Chunks are limited to 1 MB so I thought it’d be interesting to see what the distribution of chunk sizes on the network might be.
Small files between 3 KB and 1 MB consume three chunks with each chunk one third the size of the file. Less than 3 KB is a single chunk the same size as the file (thanks @fred below for clarifying).
Large files are split into 1 MB chunks and each chunk (except the last) is 1 MB.
Looking at all the files in my $HOME
directory, this is the distribution I found:
Gathering Current User HomeDir Stats
Total files: 355401
Files larger than 1 MB: 2377 (29.206469 GB)

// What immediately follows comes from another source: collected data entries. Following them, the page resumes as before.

/-! ### The operation of an instruction -/

/-- The operation of a slot or of a W bundle; an N bundle and the steps of the module have none. -/
def opOf (i : Instr) : Option Op :=
  match i with
  | .add g d a b => some (opAdd g d a b)
  | .sub g d a b => some (opSub g d a b)
  | .mul g d a b => some (opMul g d a b)
  | .mulh g d a b => some (opMulh g d a b)
  | .mulhu g d a b => some (opMulhu g d a b)
  | .div g d a b => some (opDiv g d a b)
  | .divu g d a b => some (opDivu g d a b)
  | .rem g d a b => some (opRem g d a b)
  | .remu g d a b => some (opRemu g d a b)
  | .and g d a b => some (opAnd g d a b)
  | .or g d a b => some (opOr g d a b)
  | .xor g d a b => some (opXor g d a b)
  | .andn g d a b => some (opAndn g d a b)
  | .shlReg g d a b => some (opShlReg g d a b)
  | .shrReg g d a b => some (opShrReg g d a b)
  | .sarReg g d a b => some (opSarReg g d a b)
  | .rotReg g d a b => some (opRotReg g d a b)
  | .shlImm g d a n => some (opShlImm g d a n)
  | .shrImm g d a n => some (opShrImm g d a n)
  | .sarImm g d a n => some (opSarImm g d a n)
  | .rotImm g d a n => some (opRotImm g d a n)
  | .min g d a b => some (opMin g d a b)
  | .max g d a b => some (opMax g d a b)
  | .minu g d a b => some (opMinu g d a b)
  | .maxu g d a b => some (opMaxu g d a b)
  | .abs g d a => some (opAbs g d a)
  | .sel g d pc a b => some (opSel g d pc a b)
  | .mov g d a => some (opMov g d a)
  | .addi g d a imm => some (opAddi g d a imm)
  | .lea g d a b sh => some (opLea g d a b sh)
  | .cmp g pd c a b => some (opCmp g pd c a b)
  | .bfx g d a pos len => some (opBfx g d a pos len)
  | .bfxz g d a pos len => some (opBfxz g d a pos len)
  | .bfi g d a b pos len => some (opBfi g d a b pos len)
  | .bfxVar g d a b len => some (opBfxVar g d a b len)
  | .bfxzVar g d a b len => some (opBfxzVar g d a b len)
  | .bfiVar g d a b c len => some (opBfiVar g d a b c len)
  | .fshl g d a b c => some (opFshl g d a b c)
  | .fshr g d a b c => some (opFshr g d a b c)
  | .clz g d a => some (opClz g d a)
  | .ctz g d a => some (opCtz g d a)
  | .popc g d a => some (opPopc g d a)
  | .brev g d a => some (opBrev g d a)
  | .pand g pd pa pb => some (opPand g pd pa pb)
  | .por g pd pa pb => some (opPor g pd pa pb)
  | .pxor g pd pa pb => some (opPxor g pd pa pb)
  | .pnot g pd pa => some (opPnot g pd pa)
  | .pmov g pd pa => some (opPmov g pd pa)
  | .movi g d imm => some (opMovi g d imm)
  | .movhi g d imm => some (opMovhi g d imm)
  | .ld g t a w sp acq sc off => some (opLd g t a w sp acq sc off)
  | .st g t a w sp rel sc off => some (opSt g t a w sp rel sc off)
  | .aadd g d a b w64 sc o => some (opAadd g d a b w64 sc o)
  | .aand g d a b w64 sc o => some (opAand g d a b w64 sc o)
  | .aor g d a b w64 sc o => some (opAor g d a b w64 sc o)
  | .axor g d a b w64 sc o => some (opAxor g d a b w64 sc o)
  | .amin g d a b w64 sc o u => some (opAmin g d a b w64 sc o u)
  | .amax g d a b w64 sc o u => some (opAmax g d a b w64 sc o u)
  | .axchg g d a b w64 sc o => some (opAxchg g d a b w64 sc o)
  | .acas g d a b c w64 sc o => some (opAcas g d a b c w64 sc o)
  | .afadd g d a b sc o => some (opAfadd g d a b sc o)
  | .afmax g d a b sc o => some (opAfmax g d a b sc o)
  | .fence g sc => some (opFence g sc)
  | .qmark g => some (opQmark g)
  | .vjoin g => some (opVjoin g)
  | .ownCore g a => some (opOwnCore g a)
  | .ownEngine g a => some (opOwnEngine g a)
  | .arma g a target => some (opArma g a target)
  | .waitaCnt g a n => some (opWaitaCnt g a n)
  | .waitaGen g a gen => some (opWaitaGen g a gen)
  | .sysr g d q => some (opSysr g d q)
  | .sysw g a q => some (opSysw g a q)
  | .rngs g a b => some (opRngs g a b)
  | .taga g d a => some (opTaga g d a)
  | .tagf g a => some (opTagf g a)
  | .tagq g d a => some (opTagq g d a)
  | .pgref g a => some (opPgref g a)
  | .tlbi g a b k => some (opTlbi g a b k)
  | .xlate g d a acc => some (opXlate g d a acc)
  | .pop g d a => some (opPop g d a)
  | .popNb g d a => some (opPopNb g d a)
  | .pushw g a => some (opPushw g a)
  | .join g a => some (opJoin g a)
  | .launch g a => some (opLaunch g a)
  | .launchi g a b => some (opLaunchi g a b)
  | .bar g n => some (opBar g n)
  | .bara g n => some (opBara g n)
  | .barw g n => some (opBarw g n)
  | .talw g d a => some (opTalw g d a)
  | .flowq g d a => some (opFlowq g d a)
  | .br g disp => some (opBr g disp)
  | .bri g a => some (opBri g a)
  | .brt g a pw px py pz => some (opBrt g a pw px py pz)
  | .call g d disp => some (opCall g d disp)
  | .calli g d a => some (opCalli g d a)
  | .ret g a => some (opRet g a)
  | .lbm g a n => some (opLbm g a n)
  | .pfi g n disp => some (opPfi g n disp)
  | .trap g code => some (opTrap g code)
  | .brk g code => some (opBrk g code)
  | .halt g => some (opHalt g)
  | .eret g => some (opEret g)
  | .vadd g d a b mk rm => some (opVadd g d a b mk rm)
  | .vsub g d a b mk rm => some (opVsub g d a b mk rm)
  | .vmul g d a b mk rm => some (opVmul g d a b mk rm)
  | .vmulh g d a b mk rm => some (opVmulh g d a b mk rm)
  | .vfma g d a b mk rm => some (opVfma g d a b mk rm)
  | .vmin g d a b mk rm => some (opVmin g d a b mk rm)
  | .vmax g d a b mk rm => some (opVmax g d a b mk rm)
  | .vabs g d a mk => some (opVabs g d a mk)
  | .vneg g d a mk => some (opVneg g d a mk)
  | .vand g d a b mk rm => some (opVand g d a b mk rm)
  | .vor g d a b mk rm => some (opVor g d a b mk rm)
  | .vxor g d a b mk rm => some (opVxor g d a b mk rm)
  | .vshl g d a b mk rm => some (opVshl g d a b mk rm)
  | .vshr g d a b mk rm => some (opVshr g d a b mk rm)
  | .vsar g d a b mk rm => some (opVsar g d a b mk rm)
  | .vcmp g md c a b mk => some (opVcmp g md c a b mk)
  | .vsel g d a b mk => some (opVsel g d a b mk)
  | .vmov g d a mk => some (opVmov g d a mk)
  | .vbcast g d a mk => some (opVbcast g d a mk)
  | .vcvt g d a mk tgt rm sat => some (opVcvt g d a mk tgt rm sat)
  | .vcvts g d a mk tgt sat => some (opVcvts g d a mk tgt sat)
  | .vrq g d a b mk rm sat => some (opVrq g d a b mk rm sat)
  | .vexp2 g d a mk rm => some (opVexp2 g d a mk rm)
  | .vrcp g d a mk rm => some (opVrcp g d a mk rm)
  | .vrsq g d a mk rm => some (opVrsq g d a mk rm)
  | .vlog2 g d a mk rm => some (opVlog2 g d a mk rm)
  | .vred g d a mk op => some (opVred g d a mk op)
  | .vscan g d a mk op => some (opVscan g d a mk op)
  | .vperm g d a b mk => some (opVperm g d a b mk)
  | .vcomp g d a mk => some (opVcomp g d a mk)
  | .vexpd g d a mk => some (opVexpd g d a mk)
  | .vlut g d a b mk ent => some (opVlut g d a b mk ent)
  | .vbfx g d a b mk len => some (opVbfx g d a b mk len)
  | .vfsh g d a b mk sh => some (opVfsh g d a b mk sh)
  | .vpopc g d a mk => some (opVpopc g d a mk)
  | .vclz g d a mk => some (opVclz g d a mk)
  | .vld g d a sp off => some (opVld g d a sp off)
  | .vst g d a sp off => some (opVst g d a sp off)
  | .vldx g d a sp b mk => some (opVldx g d a sp b mk)
  | .vstx g d a sp b mk => some (opVstx g d a sp b mk)
  | .vtag g d t => some (opVtag g d t)
  | .vmsk g md a => some (opVmsk g md a)
  | .vtst g pd ma => some (opVtst g pd ma)
  | .txm g a p => some (opTxm g a p)
  | .rxm g d p => some (opRxm g d p)
  | .mma g t fa fb kg => some (opMma g t fa fb kg)
  | .mmas g t fa fb kg => some (opMmas g t fa fb kg)
  | .mmai g t kg => some (opMmai g t kg)
  | .tclr g t => some (opTclr g t)
  | .trd g d t row => some (opTrd g d t row)
  | .twr g a t row => some (opTwr g a t row)
  | .fqskip g f n => some (opFqskip g f n)
  | .msig g d => some (opMsig g d)
  | .cpy g a b c inc chk => some (opCpy g a b c inc chk)
  | .cpy2 g a b c inc chk => some (opCpy2 g a b c inc chk)
  | .cpy3 g a b c inc chk => some (opCpy3 g a b c inc chk)
  | .cpyx g a b c inc => some (opCpyx g a b c inc)
  | .unf g a b c inc => some (opUnf g a b c inc)
  | .gth g a b c inc => some (opGth g a b c inc)
  | .sct g a b c inc => some (opSct g a b c inc)
  | .fill g a b inc => some (opFill g a b inc)
  | .feed g a b inc f => some (opFeed g a b inc f)
  | .xfmT g a b c inc => some (opXfmT g a b c inc)
  | .xfmCvt g a b c inc => some (opXfmCvt g a b c inc)
  | .xfmPack g a b c inc => some (opXfmPack g a b c inc)
  | .pfd g a b => some (opPfd g a b)
  | .pfc g a b cls => some (opPfc g a b cls)
  | .sred g a b c inc op => some (opSred g a b c inc op)
  | .stg g a b c inc chk => some (opStg g a b c inc chk)
  | .cjs g s b pos => some (opCjs g s b pos)
  | .cjsl g a b pos => some (opCjsl g a b pos)
  | .wacc vd mk ts => some (opW .acc vd mk ts)
  | .wset vd mk ts => some (opW .set vd mk ts)
  | .wneg vd mk ts => some (opW .neg vd mk ts)
  | .nop _ | .arrayOperationComplete _ | .segmentCommit _ |
    .rendezvousRelease _ | .copyPieceLand _ _ | .arrivalIncrement _ _ | .copyFaultReport _ |
    .engineWriteAccept _ _ | .loadDeparture _ | .storeDeparture _ | .markerRemoval _ _ | .variableReply _ _ |
    .freezeEnd _ | .freezeWatchdog _ | .recovery _ | .segctlCommit _ | .csreqSave _ _ | .csreqRestore _ _ |
    .csreqBadreq _ | .lsclrClra _ | .lsclrClrt _ | .traceSelect _ _ | .traceTrigger _ | .registerWrite _ _ |
    .codeFetchMiss _ | .debugRequest _ _ | .debuggerRelease _ | .orderPointServe _ _ | .lineFill _ _ |
    .atomicUpdate _ _ | .translationWalk _ _ | .codePageStaging _ _ | .slcfgWrite _ _ | .asteWrite _ _ _ |
    .generationSwap _ _ | .generationRelease _ _ | .releaseRingWrite _ _ | .dramRefresh _ _ _ |
    .stagingAreaSizing _ _ | .pairmodeWrite _ _ _ | .operandArrival _ | .resultDelivery _ | .resultForward _ |
    .operandRetry _ _ | .sendRefusal _ | .orphanTimeout _ | .tagFree _ | .tagRetirementEnd _ |
    .tagBlockRecordWrite _ _ _ | .blockRequest _ | .partialWeightUpdate _ _ | .queueDescriptorWrite _ _ _ _ _ |
    .enqueue _ _ _ _ | .dispatchPlacement _ | .gangLaunch _ _ | .gangCompletion _ _ | .gridCompletion _ _ |
    .gridRelease _ _ | .popTimeout _ | .preemptionRequest _ _ _ _ | .preemptionRepeat _ _ |
    .barrierPhaseComplete _ _ _ | .transitPhaseStart _ _ | .transitPhaseEnd _ _ | .routerProgramWrite _ _ _ _ |
    .droop _ _ | .moduleReset | .start | .hqtail _ _ | .hostEntryTake _ | .jobCompletion _ | .cxlMemAccess _ _ _ _ |
    .attestationRequest _ | .firmwareUpdate _ | .powerLossWarning | .storageTransfer | .checkpointRestore |
    .ephreq _ | .modflowWrite _ | .slotAdvance | .sensorSample _ _ _ | .dryChannelEvacuation _ _ |
    .flitReceive _ _ | .retryRequest _ _ | .portDown _ | .laneRetrain _ | .capability _ _ _ | .fabcfgWrite _ |
    .messageForward _ | .messageDelivery _ | .routeTimeout _ | .remoteCompletion _ _ | .linkUp _ _ => none
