/-- R80, R241, R300: a step. Time passes; the oldest outside event is executed; where there is none, one enabled move is
made, which for a core whose clocks run is its turn; before MODULE_RESET has ended and in FAILED there is none. The
followers of protected pairs are then brought up to their leaders (`State.mirror`, log 36). Where R221 lets a bundle with one operation go, that turn is `exec` of the instruction that
the bundle at the program counter holds, followed by the end of the bundle's cycle, with the program counter 32 bytes
further unless the instruction, a delay slot or a loop has moved it. -/
def Obligations.step_runs_decoded : Prop :=
  ∀ (n k raw : Nat) (i : Instr) (rest : List Instr) (w : Bits256) (pa : Option Nat) (v : View) (u s s2 : State),
    let t := s.pass (Config.elapsed s.tick)
    let c := s.core n
    let free := c.run = .run ∧ c.saving = none ∧ c.btw.halting = false ∧ c.btw.vjoin = 0 ∧ c.btw.nulLeft = 0
      ∧ s.interrupt n = none ∧ c.btw.idle = 0 ∧ c.btw.replay = false ∧ c.barPending = none ∧ c.btw.phase = none
      ∧ s.gatedCore n = false
    (t.inbox = i :: rest → isEvent i = true → i.wf = true → exec i { t with inbox := rest } = .next u →
        step s = .next (s.mirror u))
    ∧ (t.inbox = [] → ∃ x, step s = .next (s.mirror x) ∧ (x = t ∧ t.moved_ = [] ∨ x ∈ t.moved_))
    ∧ (t.inbox = [] → t.moved_ = [u] → step s = .next (s.mirror u))
    ∧ ((∀ m ∈ s.listed, m % 2 = 0 → s.protected_ m = true → u.core m = s.core m) → u.listed = s.listed →
        (∀ m, u.protected_ m = s.protected_ m) → s.mirror u = u)
    ∧ (∀ m, m % 2 = 0 → (s.mirror u).core m = u.core m) ∧ (s.mirror u).mem = u.mem
    ∧ (u.listed.Nodup → n ∈ u.listed → n % 2 = 0 → u.protected_ n = true → u.core n ≠ c →
        let d := (s.mirror u).core (n + 1)
        let b := (u.core (n + 1)).loc.abuf
        d.ctx = (u.core n).ctx ∧ d.trap = (u.core n).trap ∧ d.run = (u.core n).run ∧ d.engine = [] ∧ d.accs = []
        ∧ (b.wf = true → ∀ a, Memory.read d.loc.abuf a =
            if Memory.read c.loc.abuf a = Memory.read (u.core n).loc.abuf a then Memory.read b a
            else Memory.read (u.core n).loc.abuf a))
    ∧ (s.pkg.state = 0 ∨ s.pkg.state = 5 → t.moved_ = [])
    ∧ (s.pkg.state ≠ 0 → s.pkg.state ≠ 5 → n ∈ s.listed → s.leader n = n → t.gatedCore n = false →
        t.coreTurn n = some u → u ∈ t.moved_)
    ∧ (free → s.fetch n = .bundle w pa → s.decode n w = .ok v → s.weigh n v = .go v → c.commits v = false →
        v.idle = none → v.slots = [(k, raw, i)] → (opOf i).isSome = true →
        ∃ s1 x, exec i s1 = .next x ∧ s1.iss.cur = n ∧ s1.iss.slot = k ∧ s1.iss.raw = raw ∧ s1.iss.ov = none
          ∧ s1.mem = s.mem ∧ s1.me.ctx.pc = c.ctx.pc ∧ s1.me.ctx.regs = c.ctx.regs ∧ s1.me.ctx.seqr = c.ctx.seqr
          ∧ s1.me.ctx.pipe = c.ctx.pipe ∧ s1.me.loc = c.loc ∧ s1.me.accs = c.accs ∧ s1.me.arr = c.arr
          ∧ s1.me.held = c.held ∧ s1.me.trap = c.trap ∧ s1.me.sup = c.sup ∧ (∀ m, m ≠ n → s1.core m = s.core m)
          ∧ s.coreTurn n = some (s.gangBack (x.finish n v c) n))
    ∧ (s2.iss.cur = n → s2.iss.ended = false → s2.iss.advanced = false → (s2.core n).ctx.seqr.pend = 0 →
        (s2.core n).ctx.seqr.loop = false → (s2.core n).btw.mid = none → (s2.core n).btw.clear = none →
        ((s2.finish n v c).core n).ctx.pc = (s2.core n).ctx.pc + 32)
    ∧ (s.decode n w = .ok v → (0, raw, i) ∈ v.slots →
        raw = slotRaw w 0 ∧ decodeS (w.extractLsb' 192 48) = .op i ∧ i.wf = true)

/-- R62 to R80: decoding the words that the encoder makes of a well-formed instruction gives it back, and every
instruction of a slot, weight bundle or N bundle has such words. -/
def Obligations.decode_encode : Prop :=
  ∀ (i : Instr), i.wf = true →
    (∀ w, encode i = some w → (decodeBundle w).single? = some i) ∧ (isEvent i = false → (encode i).isSome = true)

/-- Every step keeps the memory in its canonical form, so that equal memories are equal data (log 2). -/
def Obligations.step_keeps_canonical : Prop := ∀ s t : State, s.Canonical → step s = .next t → t.Canonical

/-- The memory after reset has the canonical form. -/
def Obligations.reset_canonical : Prop := State.reset.Canonical
end

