-- ==== Sys2Proof/Laws/Op.lean ====
section
/-! SUPPORT. The mould of a slot operation, once: an instruction's meaning is its operation's, and a ready
operation has its effect. -/

namespace Sys2Proof.Machine

open Host

/-- An instruction of a slot, or of a W bundle, means what its operation does. -/
theorem exec_of_op (i : Instr) (o : Op) (s : State) (h : opOf i = some o) : exec i s = .next (o.exec s) := by
  cases i <;> first
    | (simp only [opOf, Option.some.injEq] at h; subst h; rfl)
    | (exfalso; simp [opOf] at h)

/-- The first of a list of one. -/
theorem findSome_one {α β : Type} (f : α → Option β) (a : α) : [a].findSome? f = f a := by
  cases h : f a <;> simp [List.findSome?, h]

theorem findSome_none {α β : Type} (f : α → Option β) (xs : List α) (h : ∀ x ∈ xs, f x = none) :
    xs.findSome? f = none := by
  simpa [List.findSome?_eq_none_iff] using h

/-- The slot at hand is the slot at hand. -/
theorem State.atSlot_self (s : State) : s.atSlot s.iss.slot = s := rfl

/-- The parts of readiness. -/
theorem Op.ready_parts {o : Op} {s : State} (h : o.ready s = true) :
    s.iss.ov = none ∧ s.me.ctx.regs.guard o.guard = true ∧ o.legal s = true ∧ o.allowed s = true
      ∧ (∀ x ∈ o.srcs, s.me.srcEmpty x = false ∧ s.me.srcPoison x = false)
      ∧ (∀ x ∈ o.dests, s.me.srcEmpty x = false) ∧ o.wait s = none ∧ o.ask s = .go ∧ o.tag s = none ∧ o.bad s = none
      ∧ o.chk s = none ∧ o.fits s = true ∧ o.xlat s = .ok ∧ o.late s = .go := by
  simp only [Op.ready, Bool.and_eq_true, Option.isNone_iff_eq_none, List.all_eq_true, Bool.not_eq_true',
    beq_iff_eq] at h
  obtain ⟨⟨⟨⟨⟨⟨⟨⟨⟨⟨⟨⟨⟨h1, h2⟩, h3⟩, h4⟩, h5⟩, h6⟩, h7⟩, ha⟩, h8⟩, hb⟩, h9⟩, h10⟩, h11⟩, h12⟩ := h
  exact ⟨h1, h2, h3, h4, h5, h6, h7, ha, h8, hb, h9, h10, h11, h12⟩

/-- R221 has nothing against a ready operation. -/
theorem Op.ready_verdict {o : Op} {s : State} (h : o.ready s = true) :
    s.verdict false [(s.iss.slot, o)] = .go := by
  obtain ⟨h1, -, -, -, h5, h6, h7, ha, h8, hb, h9, h10, h11, h12⟩ := Op.ready_parts h
  have e1 : o.srcs.findSome? (s.me.emptyTrap false s.iss.slot) = none :=
    findSome_none _ _ fun x hx => by simp [Core.emptyTrap, (h5 x hx).1]
  have e2 : (o.srcs ++ o.dests).findSome? (s.me.emptyWait false) = none :=
    findSome_none _ _ fun x hx => by
      have : s.me.srcEmpty x = false := (List.mem_append.mp hx).elim (fun m => (h5 x m).1) (h6 x)
      simp [Core.emptyWait, this]
  have e3 : o.srcs.find? s.me.srcPoison = none := by
    rw [List.find?_eq_none]; intro x hx; simp [(h5 x hx).2]
  have e4 : checkSlots s (if s.me.inTrap then [] else s.me.heldUses) [(s.iss.slot, o)] = none := by
    have h9' : o.chk { s with iss := { s.iss with slot := s.iss.slot } } = none := h9
    simp only [checkSlots, h9']
    simp only [Op.fits, Bool.or_eq_true, Option.isNone_iff_eq_none] at h10
    rcases h10 with h10 | h10
    · have : (o.uses { s with iss := { s.iss with slot := s.iss.slot } }).isEmpty = true := h10
      simp [this]
    · have : overLimit (addUses (if s.me.inTrap then [] else s.me.heldUses)
          (o.uses { s with iss := { s.iss with slot := s.iss.slot } })) = none := h10
      split
      · split at * <;> simp_all
      · rfl
  simp only [State.verdict, findSome_one, h1, Option.isSome_none, Bool.false_eq_true, if_false,
    State.atSlot_self, e1, e2, h7, ha, h8, hb, e3, Option.none_or, Option.map_none, Bool.false_or, e4, Op.walk, h11,
    List.map_cons, List.map_nil, h12]
  simp

/-- A ready operation has its effect, from the state in which its request has been noted (R243). -/
theorem Op.exec_ready {o : Op} {s : State} (h : o.ready s = true) :
    o.exec s = o.run (s.noteReq (o.reqs s)) := by
  obtain ⟨h1, h2, h3, h4, -, -, -, -, -, -, -, -, h11, -⟩ := Op.ready_parts h
  simp [Op.exec, Op.decodeTrap, h3, h4, h1, h2, Op.ready_verdict h, Op.fire, h11]

/-- A ready instruction has its operation's effect. -/
theorem exec_ready {i : Instr} {o : Op} {s : State} (e : opOf i = some o) (h : ready i s = true) :
    exec i s = .next (o.run (s.noted i)) := by
  rw [exec_of_op i o s e, Op.exec_ready (by simpa [ready, e] using h)]
  simp [State.noted, e]

/-- An operation that asks nothing of others delivers what its effect puts in flight. -/
theorem delivers_of {i : Instr} {o : Op} {s : State} {l : Nat} {d : Dst} (e : opOf i = some o)
    (hr : o.reqs s = none) (h : s.iss.ov = none → o.run s = s.send l d) : delivers i s l d := fun hi => by
  have hp := (Op.ready_parts (s := s) (by simpa [ready, e] using hi)).1
  rw [exec_ready e hi, ← h hp]
  simp [State.noted, e, hr, State.noteReq]

/-- What a ready operation leads to, in terms of its effect. -/
theorem completes_of {i : Instr} {o : Op} {s : State} {f : State → State} (e : opOf i = some o)
    (h : s.iss.ov = none → o.run (s.noted i) = f (s.noted i)) : completes i s f := fun hi => by
  have hp := (Op.ready_parts (s := s) (by simpa [ready, e] using hi)).1
  rw [exec_ready e hi, h hp]

/-- Noting a request changes the list of requests only. -/
theorem State.noted_eq (s : State) (i : Instr) : ∃ rs, s.noted i = { s with iss := { s.iss with reqs := rs } } := by
  unfold State.noted
  split
  · unfold State.noteReq; split
    · exact ⟨s.iss.reqs, rfl⟩
    · exact ⟨_, rfl⟩
  · exact ⟨s.iss.reqs, rfl⟩

/-- Without a replay an operand is its register's value. -/
theorem State.opA_reg {s : State} (h : s.iss.ov = none) (a : GSrc) : s.opA a = s.gReg a := by simp [State.opA, h]
theorem State.opB_reg {s : State} (h : s.iss.ov = none) (a : GSrc) : s.opB a = s.gReg a := by simp [State.opB, h]
theorem State.opC_reg {s : State} (h : s.iss.ov = none) (a : GSrc) : s.opC a = s.gReg a := by simp [State.opC, h]

/-- A state in which the operations read what they read in `s`: it differs from `s` in the requests noted only, and
neither is a replay. -/
structure Like (u s : State) : Prop where
  same : ∃ rs, u = { s with iss := { s.iss with reqs := rs } }
  ov : s.iss.ov = none

theorem Like.me {u s : State} (h : Like u s) : u.me = s.me := by obtain ⟨⟨rs, rfl⟩, -⟩ := h; rfl
theorem Like.core {u s : State} (h : Like u s) (n : Nat) : u.core n = s.core n := by obtain ⟨⟨rs, rfl⟩, -⟩ := h; rfl
theorem Like.mem {u s : State} (h : Like u s) : u.mem = s.mem := by obtain ⟨⟨rs, rfl⟩, -⟩ := h; rfl
theorem Like.fab {u s : State} (h : Like u s) : u.fab = s.fab := by obtain ⟨⟨rs, rfl⟩, -⟩ := h; rfl
theorem Like.cur {u s : State} (h : Like u s) : u.iss.cur = s.iss.cur := by obtain ⟨⟨rs, rfl⟩, -⟩ := h; rfl
theorem Like.slot {u s : State} (h : Like u s) : u.iss.slot = s.iss.slot := by obtain ⟨⟨rs, rfl⟩, -⟩ := h; rfl
theorem Like.word {u s : State} (h : Like u s) : u.iss.word = s.iss.word := by obtain ⟨⟨rs, rfl⟩, -⟩ := h; rfl
theorem Like.noOv {u s : State} (h : Like u s) : u.iss.ov = none := by obtain ⟨⟨rs, rfl⟩, e⟩ := h; exact e
theorem Like.time {u s : State} (h : Like u s) : u.time = s.time := by obtain ⟨⟨rs, rfl⟩, -⟩ := h; rfl
theorem Like.opA {u s : State} (h : Like u s) (a : GSrc) : u.opA a = s.gReg a := by
  rw [State.opA_reg h.noOv, State.gReg, h.me]
theorem Like.opB {u s : State} (h : Like u s) (a : GSrc) : u.opB a = s.gReg a := by
  rw [State.opB_reg h.noOv, State.gReg, h.me]
theorem Like.opC {u s : State} (h : Like u s) (a : GSrc) : u.opC a = s.gReg a := by
  rw [State.opC_reg h.noOv, State.gReg, h.me]
theorem Like.gOf {u s : State} (h : Like u s) (a : GSrc) : u.gOf a = s.gReg a := by rw [State.gOf, h.me]
theorem Like.opP {u s : State} (h : Like u s) (p : PReg) : u.opP p = s.me.ctx.regs.pv p := by rw [State.opP, h.me]
theorem Like.opM {u s : State} (h : Like u s) (m : MReg) : u.opM m = s.me.ctx.regs.mv m := by rw [State.opM, h.me]
theorem Like.opV {u s : State} (h : Like u s) (a : VReg) : u.opV a = s.me.ctx.regs.vCell a := by rw [State.opV, h.me]
theorem Like.translate {u s : State} (h : Like u s) (c : Core) (k : AccessType) (va : Word) :
    u.translate c k va = s.translate c k va := by obtain ⟨⟨rs, rfl⟩, -⟩ := h; rfl
theorem Like.readDesc {u s : State} (h : Like u s) (x : Word) : u.readDesc x = s.readDesc x := by
  rw [State.readDesc, State.readDesc, h.me]

/-- What a ready instruction leads to, whatever requests are noted when its effect begins. -/
theorem completes_when {i : Instr} {o : Op} {s : State} {f : State → State} (e : opOf i = some o)
    (h : ∀ u, Like u s → o.run u = f u) : completes i s f :=
  completes_of e fun ho => h _ ⟨s.noted_eq i, ho⟩

/-- The same for a statement about the next state. -/
theorem leads_when {i : Instr} {o : Op} {s : State} {q : State → Prop} (e : opOf i = some o) (hi : ready i s = true)
    (h : ∀ u, Like u s → q (o.run u)) : leads i s q := by
  have hp := (Op.ready_parts (s := s) (by simpa [ready, e] using hi)).1
  exact ⟨_, exec_ready e hi, h _ ⟨s.noted_eq i, hp⟩⟩

/-- A false guard: the slot has no effect, once its decode checks have passed. -/
theorem Op.exec_skipped {o : Op} {s : State} (hov : s.iss.ov = none) (hl : o.legal s = true)
    (ha : o.allowed s = true) (hg : s.me.ctx.regs.guard o.guard = false) : o.exec s = s := by
  simp [Op.exec, Op.decodeTrap, hl, ha, hov, hg]

end Sys2Proof.Machine
end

Files smaller than 1 MB: 353024 (19.043795 GB)
Total chunks: 768004
Large chunks: 28785
Small chunks: 739219
Chunk Size Count
0-100 KB 672286
100-200 62070
200-300 2753
300-400 570
400-500 303
500-600 608
600-700 229
700-800 103
800-900 131
900-1000 134
1000+ 28817
Obviously this will be different for everyone, and this machine does not have many media files so probably doesn’t represent the average user very well (I’d expect more 1000+ size chunks from an average user).
The total number of ‘medium’ files (between 100 and 1000 KB) only accounts for a small percent of chunks (about 10%). 90% of traffic comes from the very big and very small files.
So from a network traffic perspective, it looks like it’ll mainly be dealing with (by quantity)
- routing messaging (should be <100KB and large quantity but small size)
- small chunks (< 100KB, also large quantity but small size)
- medium chunks (between 100 and 1000KB)
- large chunks (> 1000KB, should be small quantity but large size )
The list is reversed when ordered by the amount of bandwidth consumed.
The main thing I think to take away from this is latency may be a big bottleneck. At this stage it’s just speculation but it starts to give some idea of what the ‘shape’ of content traversing the network might be like.
I was surprised how little the ‘middle of the spectrum’ counts toward network activity.